### Your objective
From the records below, please repeat exactly the line that has "(s.meter.state = .off →", the line that has "s.arbiter with slot", and every line between them, and nothing else.

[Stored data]

/-- R158: TABLE_SEGMENT of the open load, from either port. R159: TABLE_ABORT, and the inactivity timer, which rests at 0 until
its expiry (log 2), and whose expiry does nothing before (log 5). The bytes of a local reply are the model's reading
(log 17). -/
def Obligations.OpenLoadFed : Prop :=
  (∀ (s : State) (c : Load) (f : SegmentFields) (i : Instr) (payload : List Byte),
     s.loader.context = some c → c.table = f.table → c.generation = f.generation → parseSegment payload = .ok f →
     FromPort c.port s .tableSegment payload (.localTableSegment · payload) (.airTableSegment · payload) i →
     ∃ t, exec i s = .next t
       ∧ (c.buffer.length < f.offset → LoadEnded i c.port [] (c.ends .gap c.buffer.length) s t)
       ∧ (f.offset < c.buffer.length →
           ByPort c.port [.loader] s t ∧ RepliedOk i s t (u16 c.buffer.length)
           ∧ t.loader = { s.loader with context := some { c with timer := 30 } })
       ∧ (f.offset = c.buffer.length → c.length < f.offset + f.data.length →
           LoadEnded i c.port [] (c.ends .overlength c.buffer.length) s t)
       ∧ (f.offset = c.buffer.length → f.offset + f.data.length ≤ c.length →
           ByPort c.port [.loader] s t ∧ RepliedOk i s t (u16 (c.buffer.length + f.data.length))
           ∧ t.loader = { s.loader with context := some { c with timer := 30, buffer := c.buffer ++ f.data } }))
    ∧ (∀ (s : State) (c : Load), s.loader.context = some c →
         (∀ (f : AbortFields) (i : Instr) (payload : List Byte),
           c.table = f.table → c.generation = f.generation → parseAbort payload = .ok f →
           FromPort c.port s .tableAbort payload (.localTableAbort · payload) (.airTableAbort · payload) i →
           ∃ t, exec i s = .next t ∧ LoadEnded i c.port [] (c.ends .aborted 0) s t)
         ∧ (s.mainRuns = true → ∃ t, exec .inactivityTimerExpiry s = .next t
           ∧ (c.timer ≠ 0 → OnlyChanges [.pins] s t)
           ∧ (c.timer = 0 → Delivered c.port (c.ends .timeout c.buffer.length) s t
               ∧ match c.port with
                 | .terminal => OnlyChanges [.loader, .events, .pins] s t
                 | .air => OnlyChanges [.loader, .arbiter, .terminal, .pins] s t)))

/-- R160, R161, R163 to R169: TABLE_COMMIT of the open load, from either port, its steps in their order. R21, R81, R114,
R129, R167, R179: what a settings commit does at once; that an armed pattern leaves ROOF as it stands until the next tick is
the model's reading (log 13), as are the bytes of a local reply, the result's (log 17); an identity load of the air port is none
that a run reaches (log 28). -/
def Obligations.CommitTakesSteps : Prop :=
  (∀ (s : State) (c : Load) (f : CommitFields) (svc : Bool) (i : Instr) (payload : List Byte),
     s.loader.context = some c → c.table = f.table → c.generation = f.generation → parseCommit payload = .ok f →
     (c.port = .air → svc = false) →
     FromPort c.port s .tableCommit payload (.localTableCommit svc · payload) (.airTableCommit · payload) i →
     ∃ t, exec i s = .next t
       ∧ (c.buffer.length < c.length → LoadEnded i c.port [] (c.ends .short c.buffer.length) s t)
       ∧ (c.length ≤ c.buffer.length →
           ((crc16 c.buffer).toNat ≠ f.check →
             LoadEnded i c.port [] (c.ends .badCheck (crc16 c.buffer).toNat) s t)
           ∧ ((crc16 c.buffer).toNat = f.check →
             (c.table = .address →
               (∀ d, addressImage c.buffer = .error d → LoadEnded i c.port [] (c.rejects .badAddress d) s t)
               ∧ ∀ x, addressImage c.buffer = .ok x →
                   LoadEnded i c.port [.addresses] (c.ends .ok 0) s t ∧ t.addresses = x)
             ∧ (c.table = .zone →
               (∀ d, zoneImage c.buffer = .error d → LoadEnded i c.port [] (c.rejects .badZone d) s t)
               ∧ ∀ x, zoneImage c.buffer = .ok x →
                   LoadEnded i c.port [.zones] (c.ends .ok 0) s t ∧ t.zones = x)
             ∧ (c.table = .tariff →
               (∀ d, tariffImage c.buffer = .error d → LoadEnded i c.port [] (c.rejects .badTariff d) s t)
               ∧ ∀ x, tariffImage c.buffer = .ok x →
                   LoadEnded i c.port [.tariff, .check] (c.ends .ok 0) s t ∧ t.tariff = some x)
             ∧ (c.table = .settings →
               (∀ d, settingsImage c.buffer = .error d → LoadEnded i c.port [] (c.rejects .badSettings d) s t)
               ∧ ∀ x, settingsImage c.buffer = .ok x →
                   OnlyChanges [.settings, .roof, .offers, .link, .events, .loader, .arbiter, .terminal, .check, .pins] s t
                   ∧ RepliedOk i s t (c.ends .ok 0).bytes
                   ∧ ∀ u, u = State.applySettings x
                       (if c.port = .air then s.withLink { s.link with record := none } else s) →
                     t.settings = x ∧ t.roof = u.roof ∧ t.offers = u.offers
                     ∧ (c.port = .terminal → t.link = u.link ∧ t.arbiter = s.arbiter)
                     ∧ (c.port = .air → t.link = u.received)
                     ∧ Delivered c.port (c.ends .ok 0) u t)
             ∧ (c.table = .identity → svc = false → LoadEnded i c.port [] (c.ends .authority 0) s t)
             ∧ (c.table = .identity → svc = true →
               (∀ d, identityImage c.buffer = .error d → LoadEnded i c.port [] (c.rejects .badIdentity d) s t)
               ∧ ∀ x, identityImage c.buffer = .ok x →
                   (s.meter.state ≠ .off → LoadEnded i c.port [] (c.rejects .meterBusy 0) s t)
                   ∧ (s.meter.state = .off →
                       LoadEnded i c.port [.identity, .arbiter, .check] (c.ends .ok 0) s t ∧ t.identity = x
                       ∧ t.arbiter = { s.arbiter with slot := s.arbiter.slot || s.emergency.owed && !s.slotInFlight })))))
    ∧ (∀ (s : State) (x : Settings),
         let t := s.applySettings x
         OnlyChanges [.settings, .roof, .offers, .link, .events] s t ∧ t.settings = x
           ∧ (s.settings.visible = true → x.visible = false → t.flagged .emergency = false)
           ∧ (s.settings.visible = false ∨ x.visible = true → t.flagged .emergency = s.flagged .emergency)
           ∧ (∀ k, k ≠ .emergency → k ≠ .offerClosed → t.flagged k = s.flagged k)
           ∧ (s.flagged .offerClosed = true → t.flagged .offerClosed = true)
           ∧ (s.mainRuns = true → s.flagged .offerClosed = false →
               (t.flagged .offerClosed = true ↔ t.offers.entries ≠ s.offers.entries))
           ∧ t.events.enables = s.events.enables ∧ t.events.lines = s.events.lines
           ∧ (x.roofPattern = false → t.roof = .steady)
           ∧ (x.roofPattern = true → s.roof = .steady → s.emergency.state = .active ∨ s.emergency.state = .acked →
               t.roof = .armed s.roofLevel)
           ∧ (x.roofPattern = true → s.roof ≠ .steady → t.roof = s.roof)
           ∧ (s.emergency.state = .clear ∨ s.emergency.state = .pressing → s.roof = .steady → t.roof = .steady)
           ∧ (s.condition ≠ .parked → t.link = s.link ∧ t.offers = s.offers)
           ∧ (s.condition = .parked →
               (x.stopAir = false → t.link = { s.link with run := .running })
               ∧ (x.stopAir = true → s.link.run = .running →
                   t.link = { s.link with run := if s.link.record = none then .stopped else .stopping })
               ∧ (x.stopAir = true → s.link.run ≠ .running → t.link = s.link)
               ∧ (x.stopOffers = true → s.offers.run ≠ .running → t.offers = s.offers)
               ∧ (x.stopOffers = false → t.offers = { s.offers with run := .running })
               ∧ (x.stopOffers = true → s.offers.run = .running → (∃ e ∈ s.offers.entries, e.state = .bid) →
                   t.offers = { s.offers with run := .stopping })
               ∧ (x.stopOffers = true → s.offers.run = .running → (∀ e ∈ s.offers.entries, e.state ≠ .bid) →
                   t.offers = { s.offers with run := .stopped, entries := s.offers.entries.map OfferEntry.lapse })))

### Solved exercise
                   ∧ (s.meter.state = .off →
                       LoadEnded i c.port [.identity, .arbiter, .check] (c.ends .ok 0) s t ∧ t.identity = x
                       ∧ t.arbiter = { s.arbiter with slot := s.arbiter.slot || s.emergency.owed && !s.slotInFlight })))))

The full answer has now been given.